L’ensemble des expériences est conçu de manière à réduire au strict minimum le nombre d’animaux utilisés, tout en garantissant la robustesse scientifique et statistique des résultats. Nos études préliminaires ont permis une maîtrise approfondie des modèles employés, permettant ainsi d’optimiser les effectifs expérimentaux. Les molécules dont l’action sur les cellules dendritiques seront sélectionnés sur la base de données expérimentales de notre équipe ainsi que de données de la littérature. Afin de prendre en compte les variations expérimentales et interindividuelles, tout en limitant le nombre total d’animaux utilisés, les expériences seront réalisées sur des lots de 3 à 5 souris, chaque expérience étant répétée au minimum deux fois, et uniquement jusqu’à l’obtention de résultats statistiquement significatifs.

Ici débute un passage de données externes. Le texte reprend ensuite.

theorem next_execSha256Fin {x0 : Nat} {x1 : Nat} {x2 : State} : ∃ t, execSha256Fin x0 x1 x2 = .next t := by
  unfold execSha256Fin
  with_reducible repeat' first
    | exact ⟨_, rfl⟩ | assumption | exact next_onbRun | split | dsimp only

theorem next_crcInstr {x0 : Nat} {x1 : Nat} {x2 : Nat} {x3 : Nat} {x4 : Nat → Bytes → Nat} {x5 : State} : ∃ t, crcInstr x0 x1 x2 x3 x4 x5 = .next t := by
  unfold crcInstr
  with_reducible repeat' first
    | exact ⟨_, rfl⟩ | assumption | exact next_onbSeq | split | dsimp only

theorem next_execCrc32c {x0 : Nat} {x1 : Nat} {x2 : Nat} {x3 : Nat} {x4 : State} : ∃ t, execCrc32c x0 x1 x2 x3 x4 = .next t := by
  unfold execCrc32c
  with_reducible repeat' first
    | exact ⟨_, rfl⟩ | assumption | exact next_crcInstr | split | dsimp only

theorem next_execCrc64 {x0 : Nat} {x1 : Nat} {x2 : Nat} {x3 : Nat} {x4 : State} : ∃ t, execCrc64 x0 x1 x2 x3 x4 = .next t := by
  unfold execCrc64
  with_reducible repeat' first
    | exact ⟨_, rfl⟩ | assumption | exact next_crcInstr | split | dsimp only

theorem next_execWalk {x0 : Nat} {x1 : Nat} {x2 : Nat} {x3 : Nat} {x4 : State} : ∃ t, execWalk x0 x1 x2 x3 x4 = .next t := by
  unfold execWalk
  with_reducible repeat' first
    | exact ⟨_, rfl⟩ | assumption | exact next_onbMem | split | dsimp only

theorem next_execCtxRd {x0 : Nat} {x1 : Nat} {x2 : Nat} {x3 : State} : ∃ t, execCtxRd x0 x1 x2 x3 = .next t := by
  unfold execCtxRd
  with_reducible repeat' first
    | exact ⟨_, rfl⟩ | assumption | exact next_onbMem | split | dsimp only

theorem next_execCtxWr {x0 : Nat} {x1 : Nat} {x2 : Nat} {x3 : State} : ∃ t, execCtxWr x0 x1 x2 x3 = .next t := by
  unfold execCtxWr
  with_reducible repeat' first
    | exact ⟨_, rfl⟩ | assumption | exact next_onbMem | split | dsimp only

theorem next_execCtxPin {x0 : Nat} {x1 : Nat} {x2 : State} : ∃ t, execCtxPin x0 x1 x2 = .next t := by
  unfold execCtxPin
  with_reducible repeat' first
    | exact ⟨_, rfl⟩ | assumption | exact next_onbRun | split | dsimp only

theorem next_execCtxUnpin {x0 : Nat} {x1 : Nat} {x2 : State} : ∃ t, execCtxUnpin x0 x1 x2 = .next t := by
  unfold execCtxUnpin
  with_reducible repeat' first
    | exact ⟨_, rfl⟩ | assumption | exact next_onbRun | split | dsimp only

theorem next_execCbRaise {x0 : Nat} {x1 : Nat} {x2 : State} : ∃ t, execCbRaise x0 x1 x2 = .next t := by
  unfold execCbRaise
  with_reducible repeat' first
    | exact ⟨_, rfl⟩ | assumption | exact next_onbRun | split | dsimp only

theorem next_execCbPend {x0 : Nat} {x1 : Nat} {x2 : State} : ∃ t, execCbPend x0 x1 x2 = .next t := by
  unfold execCbPend
  with_reducible repeat' first
    | exact ⟨_, rfl⟩ | assumption | exact next_onbRun | split | dsimp only

theorem next_execCbDone {x0 : Nat} {x1 : Nat} {x2 : State} : ∃ t, execCbDone x0 x1 x2 = .next t := by
  unfold execCbDone
  with_reducible repeat' first
    | exact ⟨_, rfl⟩ | assumption | exact next_onbRun | split | dsimp only

theorem next_execLtRead {x0 : Nat} {x1 : Nat} {x2 : Nat} {x3 : State} : ∃ t, execLtRead x0 x1 x2 x3 = .next t := by
  unfold execLtRead
  with_reducible repeat' first
    | exact ⟨_, rfl⟩ | assumption | exact next_onbRun | split | dsimp only

theorem next_execLtAdd {x0 : Nat} {x1 : Nat} {x2 : Nat} {x3 : State} : ∃ t, execLtAdd x0 x1 x2 x3 = .next t := by
  unfold execLtAdd
  with_reducible repeat' first
    | exact ⟨_, rfl⟩ | assumption | exact next_onbRun | split | dsimp only

theorem next_execLtThresh {x0 : Nat} {x1 : Nat} {x2 : Nat} {x3 : State} : ∃ t, execLtThresh x0 x1 x2 x3 = .next t := by
  unfold execLtThresh
  with_reducible repeat' first
    | exact ⟨_, rfl⟩ | assumption | exact next_onbRun | split | dsimp only

theorem next_execDmaCopy {x0 : Nat} {x1 : Nat} {x2 : Nat} {x3 : Bytes} {x4 : Nat} {x5 : State} : ∃ t, execDmaCopy x0 x1 x2 x3 x4 x5 = .next t := by
  unfold execDmaCopy
  with_reducible repeat' first
    | exact ⟨_, rfl⟩ | assumption | exact next_onbMem | split | dsimp only

theorem next_execDmaWin {x0 : Nat} {x1 : Nat} {x2 : Nat} {x3 : State} : ∃ t, execDmaWin x0 x1 x2 x3 = .next t := by
  unfold execDmaWin
  with_reducible repeat' first
    | exact ⟨_, rfl⟩ | assumption | exact next_onbSeq | split | dsimp only

theorem next_execModuleBudgetExpiry {x0 : Nat} {x1 : State} : ∃ t, execModuleBudgetExpiry x0 x1 = .next t := by
  unfold execModuleBudgetExpiry
  with_reducible repeat' first
    | exact ⟨_, rfl⟩ | assumption | split | dsimp only

theorem next_panelWrite {x0 : Access} {x1 : Nat} {x2 : State} {x3 : State → Nat → State} : ∃ t, panelWrite x0 x1 x2 x3 = .next t := by
  unfold panelWrite
  with_reducible repeat' first
    | exact ⟨_, rfl⟩ | assumption | exact next_barWrite | split | dsimp only

theorem next_execCallMaskSet {x0 : Access} {x1 : State} : ∃ t, execCallMaskSet x0 x1 = .next t := by
  unfold execCallMaskSet
  with_reducible repeat' first
    | exact ⟨_, rfl⟩ | assumption | exact next_panelWrite | split | dsimp only

theorem next_execCallMaskClr {x0 : Access} {x1 : State} : ∃ t, execCallMaskClr x0 x1 = .next t := by
  unfold execCallMaskClr
  with_reducible repeat' first
    | exact ⟨_, rfl⟩ | assumption | exact next_panelWrite | split | dsimp only

theorem next_execCallPendSet {x0 : Access} {x1 : State} : ∃ t, execCallPendSet x0 x1 = .next t := by
  unfold execCallPendSet
  with_reducible repeat' first
    | exact ⟨_, rfl⟩ | assumption | exact next_panelWrite | split | dsimp only

theorem next_execCallPendClr {x0 : Access} {x1 : State} : ∃ t, execCallPendClr x0 x1 = .next t := by
  unfold execCallPendClr
  with_reducible repeat' first
    | exact ⟨_, rfl⟩ | assumption | exact next_panelWrite | split | dsimp only

theorem next_execCallVTake {x0 : Nat} {x1 : Nat} {x2 : State} : ∃ t, execCallVTake x0 x1 x2 = .next t := by
  unfold execCallVTake
  with_reducible repeat' first
    | exact ⟨_, rfl⟩ | assumption | exact next_barWrite | split | dsimp only

theorem next_execCallVDone {x0 : Nat} {x1 : Nat} {x2 : Nat} {x3 : State} : ∃ t, execCallVDone x0 x1 x2 x3 = .next t := by
  unfold execCallVDone
  with_reducible repeat' first
    | exact ⟨_, rfl⟩ | assumption | exact next_barWrite | split | dsimp only

theorem next_execModerationExpiry {x0 : Nat} {x1 : Nat} {x2 : State} : ∃ t, execModerationExpiry x0 x1 x2 = .next t := by
  unfold execModerationExpiry
  with_reducible repeat' first
    | exact ⟨_, rfl⟩ | assumption | exact next_onMainIf | split | dsimp only

theorem next_execMsixUnmask {x0 : Nat} {x1 : Nat} {x2 : State} : ∃ t, execMsixUnmask x0 x1 x2 = .next t := by
  unfold execMsixUnmask
  with_reducible repeat' first
    | exact ⟨_, rfl⟩ | assumption | exact next_barWrite | split | dsimp only

theorem next_execFlr {x0 : Nat} {x1 : State} : ∃ t, execFlr x0 x1 = .next t := by
  unfold execFlr
  with_reducible repeat' first
    | exact ⟨_, rfl⟩ | assumption | split | dsimp only

theorem next_execFlrComplete {x0 : Nat} {x1 : State} : ∃ t, execFlrComplete x0 x1 = .next t := by
  unfold execFlrComplete
  with_reducible repeat' first
    | exact ⟨_, rfl⟩ | assumption | exact next_onMainIf | split | dsimp only

theorem next_execVfEnableSet {x0 : Nat} {x1 : State} : ∃ t, execVfEnableSet x0 x1 = .next t := by
  unfold execVfEnableSet
  with_reducible repeat' first
    | exact ⟨_, rfl⟩ | assumption | split | dsimp only

theorem next_execVfEnableClear {x0 : State} : ∃ t, execVfEnableClear x0 = .next t := by
  unfold execVfEnableClear
  with_reducible repeat' first
    | exact ⟨_, rfl⟩ | assumption | split | dsimp only

theorem next_execBarResize {x0 : Bool} {x1 : Nat} {x2 : State} : ∃ t, execBarResize x0 x1 x2 = .next t := by
  unfold execBarResize
  with_reducible repeat' first
    | exact ⟨_, rfl⟩ | assumption | split | dsimp only

theorem next_mboxWrite {x0 : Access} {x1 : Nat} {x2 : State} {x3 : State → Nat → Bool → State} : ∃ t, mboxWrite x0 x1 x2 x3 = .next t := by
  unfold mboxWrite
  with_reducible repeat' first
    | exact ⟨_, rfl⟩ | assumption | exact next_barWrite | split | dsimp only

theorem next_execMboxSeqWrite {x0 : Access} {x1 : State} : ∃ t, execMboxSeqWrite x0 x1 = .next t := by
  unfold execMboxSeqWrite
  with_reducible repeat' first
    | exact ⟨_, rfl⟩ | assumption | exact next_mboxWrite | split | dsimp only

theorem next_execMboxAckWrite {x0 : Access} {x1 : State} : ∃ t, execMboxAckWrite x0 x1 = .next t := by
  unfold execMboxAckWrite
  with_reducible repeat' first
    | exact ⟨_, rfl⟩ | assumption | exact next_mboxWrite | split | dsimp only

theorem next_execVfTrackStart {x0 : Hdr} {x1 : Bytes} {x2 : State} : ∃ t, execVfTrackStart x0 x1 x2 = .next t := by
  unfold execVfTrackStart
  with_reducible repeat' first
    | exact ⟨_, rfl⟩ | assumption | exact next_runPkt | split | dsimp only

theorem next_execVfTrackSync {x0 : Hdr} {x1 : Bytes} {x2 : State} : ∃ t, execVfTrackSync x0 x1 x2 = .next t := by
  unfold execVfTrackSync
  with_reducible repeat' first
    | exact ⟨_, rfl⟩ | assumption | exact next_runPkt | split | dsimp only

theorem next_execVfTrackStop {x0 : Hdr} {x1 : Bytes} {x2 : State} : ∃ t, execVfTrackStop x0 x1 x2 = .next t := by
  unfold execVfTrackStop
  with_reducible repeat' first
    | exact ⟨_, rfl⟩ | assumption | exact next_runPkt | split | dsimp only

theorem next_execVfFrozen {x0 : Nat} {x1 : State} : ∃ t, execVfFrozen x0 x1 = .next t := by
  unfold execVfFrozen
  with_reducible repeat' first
    | exact ⟨_, rfl⟩ | assumption | exact next_onMainIf | split | dsimp only

theorem next_execVfFreezeDrainLimit {x0 : Nat} {x1 : State} : ∃ t, execVfFreezeDrainLimit x0 x1 = .next t := by
  unfold execVfFreezeDrainLimit
  with_reducible repeat' first
    | exact ⟨_, rfl⟩ | assumption | exact next_onMainIf | split | dsimp only

theorem next_execVfSavePrecopy {x0 : Hdr} {x1 : Bytes} {x2 : State} : ∃ t, execVfSavePrecopy x0 x1 x2 = .next t := by
  unfold execVfSavePrecopy
  with_reducible repeat' first
    | exact ⟨_, rfl⟩ | assumption | exact next_runPkt | split | dsimp only

theorem next_execVfSaveFinal {x0 : Hdr} {x1 : Bytes} {x2 : State} : ∃ t, execVfSaveFinal x0 x1 x2 = .next t := by
  unfold execVfSaveFinal
  with_reducible repeat' first
    | exact ⟨_, rfl⟩ | assumption | exact next_runPkt | split | dsimp only

theorem next_execSmBoot {x0 : State} : ∃ t, execSmBoot x0 = .next t := by
  unfold execSmBoot
  with_reducible repeat' first
    | exact ⟨_, rfl⟩ | assumption | exact next_onAlways | split | dsimp only

theorem next_execSmWatchdogExpiry {x0 : State} : ∃ t, execSmWatchdogExpiry x0 = .next t := by
  unfold execSmWatchdogExpiry
  with_reducible repeat' first
    | exact ⟨_, rfl⟩ | assumption | exact next_onAlways | split | dsimp only

theorem next_execSensorSample {x0 : Nat} {x1 : Reading} {x2 : State} : ∃ t, execSensorSample x0 x1 x2 = .next t := by
  unfold execSensorSample
  with_reducible repeat' first
    | exact ⟨_, rfl⟩ | assumption | exact next_onAlways | split | dsimp only

theorem next_execStoreBankCompare {x0 : Bool} {x1 : State} : ∃ t, execStoreBankCompare x0 x1 = .next t := by
  unfold execStoreBankCompare
  with_reducible repeat' first
    | exact ⟨_, rfl⟩ | assumption | exact next_onAlways | split | dsimp only

theorem next_execGetVersion {x0 : Nat} {x1 : Bytes} {x2 : State} : ∃ t, execGetVersion x0 x1 x2 = .next t := by
  unfold execGetVersion
  with_reducible repeat' first
    | exact ⟨_, rfl⟩ | assumption | exact next_onAlways | split | dsimp only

Seules les molécules montrant un effet lors du premier test seront testées dans les réplicatats expérimentaux.

3. Raffinement

3R / Raffinement :

Le bien-être animal, identifié comme un facteur potentiel de variabilité expérimentale, fait l’objet d’une attention particulière tout au long du projet. Les animaux sont suivis quotidiennement par les personnels de la zootechnie, et tous les deux à trois jours par l’expérimentateur après le début des procédures expérimentales, ou plus fréquemment si nécessaire. Toute modification du comportement général (prise alimentaire et hydrique, posture, déplacements, interactions sociales, comportement de nidification) fait l’objet d’une évaluation systématique et des mesures appropriées sont mise en oeuvre dès les pemiers signes cliniques observés. Toutes les procédures expérimentales sont réalisées sous anesthésie. Les animaux sont hébergés en conditions sanitaires controlées exemptes de pathogènes spécifiques, dans des portoirs ventilés, à raison de 5 souris/ cages de 500 cm² enrichi par la mise à disposition d’objets permettant de se faire un nid abrité. La nourriture et l’eau sont disponibles ad libitum. Une diffusion sonore contrôlée est assurée afin d’atténuér les bruits environnementaux. Les opérations de change et les expériences sont réalisées dans des conditions permettant de maintenir ce statut sanitaire afin de limiter les risques infectieux.

Expliquer le choix des espèces et les stades de développement y afférents.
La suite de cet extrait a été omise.